Tap into the Electronic Superhighway at the Smithsonian American Art Museum


Nam June Paik’s jaw-dropping Electronic Superhighway installation is one of the Smithsonian American Art Museum's crown jewels. Closed-circuit televisions weave with neon lighting to create a piece that you can get lost in. From its multitude of colors, which indicate the individuality of states, to its screens, highlighting our obsession with film and television, Paik’s immense work leaves a lasting impact on the senses.


Be welcomed into Chinatown by the Friendship Archway


Friendship Archway in Chinatown - Neighborhoods in Washington, DC

Friendship Archway in Chinatown - Neighborhoods in Washington, DC

DC’s Chinatown neighborhood is home to one of the city’s grandest structures. The Friendship Archway stands as a 60-foot beacon at the intersection of 7th and H Streets NW, featuring detailed artwork that includes 7,000 tiles and 272 painted dragons.

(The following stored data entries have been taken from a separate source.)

-- ==== Sys2Proof/Laws/Pixels.lean ====
section
/-! SUPPORT. Pixels and glyphs: what `setPixel` and `renderGlyph` leave in the Pixel Buffer, pixel by pixel and byte by
byte. -/

namespace Sys2Proof.Machine

/-- A pixel looks at the Pixel Buffer and the configuration only. -/
theorem State.pixel_congr {s t : State} (hc : t.cfg = s.cfg) (hp : t.pb = s.pb) (x y : Nat) : t.pixel x y = s.pixel x y := by
  unfold State.pixel State.memRead State.space; rw [hc, hp]

@[simp] theorem State.complete_pixel (s : State) (d : Byte) (x y : Nat) : (s.complete d).pixel x y = s.pixel x y := rfl
@[simp] theorem State.raise_pixel (s : State) (f : Status) (x y : Nat) : (s.raise f).pixel x y = s.pixel x y := rfl
@[simp] theorem State.emit_pixel (s : State) (e : Event) (x y : Nat) : (s.emit e).pixel x y = s.pixel x y := rfl
@[simp] theorem State.home_pixel (s : State) (x y : Nat) : s.home.pixel x y = s.pixel x y := rfl
@[simp] theorem State.restoreCursor_pixel (s : State) (r : BitVec 1) (c : BitVec 4) (x y : Nat) :
    (s.restoreCursor r c).pixel x y = s.pixel x y := rfl
@[simp] theorem State.pushConfig_pixel (s : State) (x y : Nat) : s.pushConfig.pixel x y = s.pixel x y := rfl
@[simp] theorem State.advanceAfterGlyph_pixel (s : State) (x y : Nat) :
    s.advanceAfterGlyph.pixel x y = s.pixel x y := State.pixel_congr (by simp) (by simp) x y
@[simp] theorem State.memWrite_shadow_pixel (s : State) (a : Nat) (v : Byte) (x y : Nat) :
    (s.memWrite .shadow a v).pixel x y = s.pixel x y := rfl
@[simp] theorem State.clearShadow_pixel (s : State) (x y : Nat) : s.clearShadow.pixel x y = s.pixel x y :=
  State.pixel_congr (by simp) (by simp) x y

@[simp] theorem State.complete_memoryWf (s : State) (d : Byte) : (s.complete d).memoryWf ↔ s.memoryWf := Iff.rfl
@[simp] theorem State.raise_memoryWf (s : State) (f : Status) : (s.raise f).memoryWf ↔ s.memoryWf := Iff.rfl
@[simp] theorem State.emit_memoryWf (s : State) (e : Event) : (s.emit e).memoryWf ↔ s.memoryWf := Iff.rfl
@[simp] theorem State.home_memoryWf (s : State) : s.home.memoryWf ↔ s.memoryWf := Iff.rfl
@[simp] theorem State.pushConfig_memoryWf (s : State) : s.pushConfig.memoryWf ↔ s.memoryWf := Iff.rfl

theorem pbMask_getLsbD (x k : Nat) : (pbMask x).getLsbD k = decide (k = 7 - x % 8) := by
  have hn : x % 8 < 8 := Nat.mod_lt _ (by decide)
  unfold pbMask
  generalize x % 8 = n at hn
  by_cases hk : k < 8
  · have : ∀ n < 8, ∀ k < 8, (0x80#8 >>> n).getLsbD k = decide (k = 7 - n) := by decide
    exact this n hn k hk
  · rw [BitVec.getLsbD_of_ge _ _ (by omega)]
    exact (decide_eq_false (by omega)).symm

theorem and_pbMask_ne_zero (b : Byte) (x : Nat) : decide (b &&& pbMask x ≠ 0#8) = b.getLsbD (7 - x % 8) := by
  have hn : x % 8 < 8 := Nat.mod_lt _ (by decide)
  by_cases h : b &&& pbMask x = 0#8
  · have := congrArg (fun v => v.getLsbD (7 - x % 8)) h
    simp [pbMask_getLsbD] at this
    simp [h, this]
  · have : ∃ k, (b &&& pbMask x).getLsbD k = true := by
      by_contra hc
      push Not at hc
      exact h (BitVec.eq_of_getLsbD_eq fun k _ => by simpa using hc k)
    obtain ⟨k, hk⟩ := this
    rw [BitVec.getLsbD_and, pbMask_getLsbD] at hk
    simp at hk
    simp [h, ← hk.2, hk.1]

/-- `getPixel` inside the buffer reads the pixel's bit (20_memory.md R50, R51). -/
theorem State.getPixel_eq_pixel (s : State) {x y : Nat} (hx : x < 96) (hy : y < 16) : s.getPixel x y = s.pixel x y := by
  unfold State.getPixel State.pixel
  rw [if_neg (by omega), and_pbMask_ne_zero]
  rfl

/-- `getPixel` outside the buffer reads 0 (41_pixel_buffer.md R98). -/
theorem State.getPixel_of_clipped (s : State) {x y : Nat} (h : 96 ≤ x ∨ 16 ≤ y) : s.getPixel x y = false := by
  unfold State.getPixel
  rw [if_pos h]

/-- A bit of a `PB` byte is a pixel (20_memory.md R53). -/
theorem State.memRead_pb_getLsbD (s : State) (a : Nat) {k : Nat} (hk : k < 8) :
    (s.memRead .pb a).getLsbD k = s.pixel (8 * (a % 12) + (7 - k)) (a / 12) := by
  unfold State.pixel
  have h1 : a / 12 * 12 + (8 * (a % 12) + (7 - k)) / 8 = a := by omega
  have h2 : 7 - (8 * (a % 12) + (7 - k)) % 8 = k := by omega
  rw [h1, h2]

/-- A `PB` byte whose pixels are unchanged is unchanged. -/
theorem State.memRead_pb_eq_of_pixels {s t : State} (a : Nat)
    (h : ∀ x, x / 8 = a % 12 → x < 96 → t.pixel x (a / 12) = s.pixel x (a / 12)) : t.memRead .pb a = s.memRead .pb a := by
  refine BitVec.eq_of_getLsbD_eq fun k hk => ?_
  rw [State.memRead_pb_getLsbD t a hk, State.memRead_pb_getLsbD s a hk]
  exact h _ (by omega) (by omega)

theorem State.setPixel_of_clipped (s : State) {x y : Nat} (on : Bool) (h : 96 ≤ x ∨ 16 ≤ y) : s.setPixel x y on = s := by
  unfold State.setPixel
  rw [if_pos h]

/-- `setPixel` is one byte write, inside the buffer (41_pixel_buffer.md R96). -/
theorem State.setPixel_eq_memWrite (s : State) {x y : Nat} (on : Bool) (hx : x < 96) (hy : y < 16) :
    s.setPixel x y on = s.memWrite .pb (y * 12 + x / 8)
      (if on then s.memRead .pb (y * 12 + x / 8) ||| pbMask x else s.memRead .pb (y * 12 + x / 8) &&& ~~~(pbMask x)) := by
  unfold State.setPixel
  rw [if_neg (by omega)]
  rfl

/-- `setPixel` changes the bit of its pixel and no other (41_pixel_buffer.md R96, R97). -/
theorem State.pixel_setPixel (s : State) (x y : Nat) (on : Bool) {x' : Nat} (y' : Nat) (hx' : x' < 96) :
    (s.setPixel x y on).pixel x' y' = if x' = x ∧ y' = y ∧ y < 16 then on else s.pixel x' y' := by
  by_cases hc : x < 96 ∧ y < 16
  · obtain ⟨hx, hy⟩ := hc
    rw [State.setPixel_eq_memWrite s on hx hy]
    unfold State.pixel
    by_cases ha : y' * 12 + x' / 8 = y * 12 + x / 8
    · have h1 : y' = y ∧ x' / 8 = x / 8 := by omega
      rw [ha, State.memRead_memWrite_same _ (by decide)]
      by_cases hxx : x' = x
      · subst hxx
        have : 7 - x' % 8 < 8 := by omega
        cases on <;> simp [pbMask_getLsbD, h1.1, hy, this]
      · have h2 : ¬ (7 - x' % 8 = 7 - x % 8) := by omega
        have h3 : (pbMask x)[7 - x' % 8] = false := by rw [← BitVec.getLsbD_eq_getElem, pbMask_getLsbD]; simp [h2]
        have h4 : 7 - x' % 8 < 8 := by omega
        cases on <;> simp [hxx, h3, h4]
    · rw [State.memRead_memWrite_other _ _ (.inr ha), if_neg]
      rintro ⟨rfl, rfl, -⟩
      exact ha rfl
  · rw [State.setPixel_of_clipped s on (by omega), if_neg]
    omega

/-- `setPixel` changes no byte but its pixel's. -/
theorem State.setPixel_memRead_pb_other (s : State) (x y : Nat) (on : Bool) {b : Nat} (h : b ≠ y * 12 + x / 8 ∨ 192 ≤ b) :
    (s.setPixel x y on).memRead .pb b = s.memRead .pb b := by
  by_cases hc : x < 96 ∧ y < 16
  · rw [State.setPixel_eq_memWrite s on hc.1 hc.2, State.memRead_memWrite_other _ _ (.inr _)]
    omega
  · rw [State.setPixel_of_clipped s on (by omega)]

/-- `setPixel` keeps the memories canonical. -/
theorem State.setPixel_memoryWf {s : State} (h : s.memoryWf) (x y : Nat) (on : Bool) : (s.setPixel x y on).memoryWf := by
  by_cases hc : x < 96 ∧ y < 16
  · rw [State.setPixel_eq_memWrite s on hc.1 hc.2]
    exact State.memWrite_memoryWf h (show _ < 192 by omega) _
  · rw [State.setPixel_of_clipped s on (by omega)]; exact h

/-- Two states in canonical form that differ at most in the Pixel Buffer, and read alike there, are the same state. -/
theorem State.eq_of_memRead_pb {s t : State} (hs : s.memoryWf) (ht : t.memoryWf) (hfr : t = { s with pb := t.pb })
    (h : ∀ a, a < 192 → t.memRead .pb a = s.memRead .pb a) : t = s := by
  have hc : t.cfg = s.cfg := by rw [hfr]
  have hpb : t.pb = s.pb := by
    have h1 := ht.1
    rw [hc] at h1
    refine Memory.eq_of_read_eq h1 hs.1 fun a ha => ?_
    simpa [State.memRead, State.space, hc] using h a ha
  rw [hfr, hpb]

/-- Two states in canonical form that differ at most in the Pixel Buffer, and show the same pixels, are the same state. -/
theorem State.eq_of_pixels {s t : State} (hs : s.memoryWf) (ht : t.memoryWf) (hfr : t = { s with pb := t.pb })
    (h : ∀ x y, x < 96 → y < 16 → t.pixel x y = s.pixel x y) : t = s :=
  State.eq_of_memRead_pb hs ht hfr fun a ha =>
    State.memRead_pb_eq_of_pixels a fun x _ hx => h x (a / 12) hx (by omega)

/-- `setPixel` changes nothing but the Pixel Buffer. -/
theorem State.setPixel_eq (s : State) (x y : Nat) (on : Bool) : s.setPixel x y on = { s with pb := (s.setPixel x y on).pb } := by
  unfold State.setPixel; split <;> rfl

/-! ### Glyphs -/

@[simp] theorem State.drawGlyphRow_glyphRow (s : State) (b : Byte) (r row column : Nat) (c : Byte) (r' : Nat) :
    (s.drawGlyphRow b r row column).glyphRow c r' = s.glyphRow c r' := by simp [State.glyphRow]

@[simp] theorem State.drawGlyph_glyphRow (s : State) (c : Byte) (row column : Nat) (c' : Byte) (r' : Nat) :
    (s.drawGlyph c row column).glyphRow c' r' = s.glyphRow c' r' := by simp [State.glyphRow]

@[simp] theorem State.memWrite_glyphRow (s : State) (sp : Space) (a : Nat) (v : Byte) (c : Byte) (r : Nat) :
    (s.memWrite sp a v).glyphRow c r = s.glyphRow c r := by simp [State.glyphRow]

/-- The glyphs depend on the configuration only. -/
theorem State.glyphRow_congr {s t : State} (h : t.cfg = s.cfg) (c : Byte) (r : Nat) : t.glyphRow c r = s.glyphRow c r := by
  unfold State.glyphRow State.memRead; rw [h]; rfl

theorem State.pixel_drawGlyphRow (s : State) (b : Byte) (r row column : Nat) (hy : row * 8 + r < 16) {x : Nat} (y : Nat)
    (hx : x < 96) :
    (s.drawGlyphRow b r row column).pixel x y =
      if y = row * 8 + r ∧ column * 6 ≤ x ∧ x < column * 6 + 6 then glyphBit b (x - column * 6) else s.pixel x y := by
  have key : ∀ (l : List Nat) (t : State),
      (l.foldl (fun t p => t.setPixel (column * 6 + p) (row * 8 + r) (glyphBit b p)) t).pixel x y =
        if y = row * 8 + r ∧ column * 6 ≤ x ∧ x - column * 6 ∈ l then glyphBit b (x - column * 6) else t.pixel x y := by
    intro l
    induction l with
    | nil => simp
    | cons p l ih =>
      intro t
      rw [List.foldl_cons, ih, State.pixel_setPixel _ _ _ _ _ hx]
      by_cases h1 : y = row * 8 + r ∧ column * 6 ≤ x
      · by_cases h2 : x = column * 6 + p
        · simp [h1, h2]
          omega
        · have h3 : x - column * 6 ≠ p := by omega
          simp [h1, h2, h3]
      · have h2 : ¬ (x = column * 6 + p ∧ y = row * 8 + r ∧ row * 8 + r < 16) := by omega
        rw [if_neg (by tauto), if_neg h2, if_neg (by tauto)]
  unfold State.drawGlyphRow
  rw [key]
  congr 1
  simp
  omega

/-- What drawing a glyph leaves in the Pixel Buffer: the glyph in its cell, every other pixel as before
(42_rasterizer.md R107). -/
theorem State.pixel_drawGlyph (s : State) (c : Byte) {row column : Nat} (hr : row < 2) {x : Nat} (y : Nat) (hx : x < 96) :
    (s.drawGlyph c row column).pixel x y =
      if column * 6 ≤ x ∧ x < column * 6 + 6 ∧ row * 8 ≤ y ∧ y < row * 8 + 8 then
        glyphBit (s.glyphRow c (y - row * 8)) (x - column * 6)
      else s.pixel x y := by
  have key : ∀ (l : List Nat) (t : State), (∀ r ∈ l, r < 8) →
      (l.foldl (fun t r => t.drawGlyphRow (t.glyphRow c r) r row column) t).pixel x y =
        if column * 6 ≤ x ∧ x < column * 6 + 6 ∧ row * 8 ≤ y ∧ y - row * 8 ∈ l then
          glyphBit (t.glyphRow c (y - row * 8)) (x - column * 6)
        else t.pixel x y := by
    intro l
    induction l with
    | nil => simp
    | cons r l ih =>
      intro t hl
      have hr8 := hl r (by simp)
      rw [List.foldl_cons, ih _ fun q hq => hl q (by simp [hq]), State.pixel_drawGlyphRow _ _ _ _ _ (by omega) _ hx,
        State.drawGlyphRow_glyphRow]
      by_cases h1 : column * 6 ≤ x ∧ x < column * 6 + 6 ∧ row * 8 ≤ y
      · obtain ⟨ha, hb, hc⟩ := h1
        by_cases h2 : y = row * 8 + r
        · subst h2
          simp [ha, hb]
        · have h3 : y - row * 8 ≠ r := by omega
          simp [ha, hb, hc, h2, h3]
      · rw [if_neg (by tauto), if_neg (by omega), if_neg (by tauto)]
  unfold State.drawGlyph
  rw [key _ _ fun r hr => List.mem_range.mp hr]
  congr 1
  simp
  omega

/-- Drawing a glyph changes nothing but the Pixel Buffer. -/
theorem State.drawGlyph_eq (s : State) (c : Byte) (row column : Nat) :
    s.drawGlyph c row column = { s with pb := (s.drawGlyph c row column).pb } := by
  have h : ∀ t : State, t = ⟨t.cfg, t.ist, t.crow, t.ccol, t.contrast, t.brightness, t.fault, t.shadow, t.pb, t.ev,
    t.result, t.pending⟩ := fun _ => rfl
  rw [h (s.drawGlyph c row column)]
  simp

theorem State.drawGlyph_memoryWf {s : State} (h : s.memoryWf) (c : Byte) (row column : Nat) :
    (s.drawGlyph c row column).memoryWf := by
  have fold : ∀ {α : Type} (g : State → α → State) (_ : ∀ t x, t.memoryWf → (g t x).memoryWf) (l : List α) (t : State),
      t.memoryWf → (l.foldl g t).memoryWf := by
    intro α g hg l
    induction l with
    | nil => exact fun t ht => ht
    | cons x l ih => exact fun t ht => ih _ (hg t x ht)
  exact fold _ (fun t r ht => fold _ (fun u p hu => State.setPixel_memoryWf hu _ _ _) _ _ ht) _ _ h

/-- Drawing a glyph changes no byte above the buffer. -/
theorem State.drawGlyph_memRead_pb_ge (s : State) (c : Byte) (row column : Nat) {b : Nat} (h : 192 ≤ b) :
    (s.drawGlyph c row column).memRead .pb b = s.memRead .pb b :=
  foldl_keeps (fun t => t.memRead .pb b) _
    (fun _ _ => foldl_keeps (fun t => t.memRead .pb b) _ (fun _ _ => State.setPixel_memRead_pb_other _ _ _ _ (.inr h)) _ _) _ _

/-- `renderGlyph`, all it can do (42_rasterizer.md R106): nothing where the cell is clipped, the glyph where the code is in
the font, `GLYPH_RANGE` otherwise. -/
theorem State.renderGlyph_cases (s : State) (c : Byte) (row column : Nat) :
    ((2 ≤ row ∨ 16 ≤ column) ∧ s.renderGlyph c row column = .ok s) ∨
    (row < 2 ∧ column < 16 ∧ inFont s.cfg c = true ∧ s.renderGlyph c row column = .ok (s.drawGlyph c row column)) ∨
    (row < 2 ∧ column < 16 ∧ inFont s.cfg c = false ∧ s.renderGlyph c row column = .error .glyphRange) := by
  unfold State.renderGlyph
  by_cases h : 2 ≤ row ∨ 16 ≤ column
  · left
    simp [h]
  · right
    push Not at h
    cases hf : inFont s.cfg c <;> simp [h.1, h.2, Nat.not_le.mpr h.1, Nat.not_le.mpr h.2]

theorem State.renderGlyph_of_inFont (s : State) {c : Byte} {row column : Nat} (hr : row < 2) (hc : column < 16)
    (hf : inFont s.cfg c = true) : s.renderGlyph c row column = .ok (s.drawGlyph c row column) := by
  rcases s.renderGlyph_cases c row column with h | h | h
  · omega
  · exact h.2.2.2
  · simp [hf] at h

/-! ### The space -/

/-- The space is in every font (00_scope.md R12). -/
theorem inFont_space (cfg : Config) : inFont cfg 0x20#8 = true := by
  have h := cfg.isLegal
  simp only [ConfigData.legal, ConfigData.fontLastInRange, Bool.and_eq_true, decide_eq_true_eq] at h
  simpa [inFont] using h.1.1.1.2

/-- The space glyph is blank (00_scope.md R12). -/
theorem State.glyphBit_space (s : State) {r p : Nat} (hr : r < 8) (hp : p < 6) :
    glyphBit (s.glyphRow 0x20#8 r) p = false := by
  have h := s.cfg.isLegal
  simp only [ConfigData.legal, ConfigData.spaceBlank, ConfigData.fontSized, ConfigData.fontLastInRange, Bool.and_eq_true,
    decide_eq_true_eq, List.all_eq_true] at h
  obtain ⟨⟨⟨⟨-, hl⟩, hn⟩, hb⟩, -⟩ := h
  have hlen : r < s.cfg.font.length := by omega
  have hg : s.glyphRow 0x20#8 r = s.cfg.font[r] := by
    simp [State.glyphRow, State.memRead, State.space, Memory.read, Memory.lookup, unlisted, glyphAddr, hlen]
  have hz := hb s.cfg.font[r] (List.mem_take_iff_getElem.mpr ⟨r, by omega, rfl⟩)
  have hk := congrArg (fun v => v.getLsbD (7 - p)) hz
  have hmask : ∀ p < 6, (0xFC#8).getLsbD (7 - p) = true := by decide
  rw [hg, glyphBit]
  simpa [hmask p hp] using hk

end Sys2Proof.Machine
end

Its expanse and explosion of color makes the Archway a great photo-op – then you can continue exploring the neighborhood.


Surround yourself with vibrant plant life at the U.S. Botanic Garden


Located on the National Mall, the U.S. Botanic Garden is awash in colorful plants from around the world. Throughout its Conservatory, National Garden and Bartholdi Park, the Garden is a living plant museum, showcasing species rare and fascinating. Relax in the peaceful and scenic Garden Court after you have taken in the wonders of one of the country’s longest-running botanic gardens.


Witness art, architecture and landscape come together at Glenstone


Glenstone is not simply a trip to an art museum. This fascinating indoor-outdoor property and its architecture and artwork, all graced by the tranquility of nature, makes one feel that they’ve journeyed to another world altogether. Your sense of time can vanish as you are consumed by a mixture of artistic, architectural and natural beauty that you won’t find anywhere else in the DC area.


Take in colorful family programming at the Kennedy Center


The John F. Kennedy Center for the Performing Arts regularly features entertainment for the entire family to enjoy. Be sure to check out the free performances at Millennium Stage as well.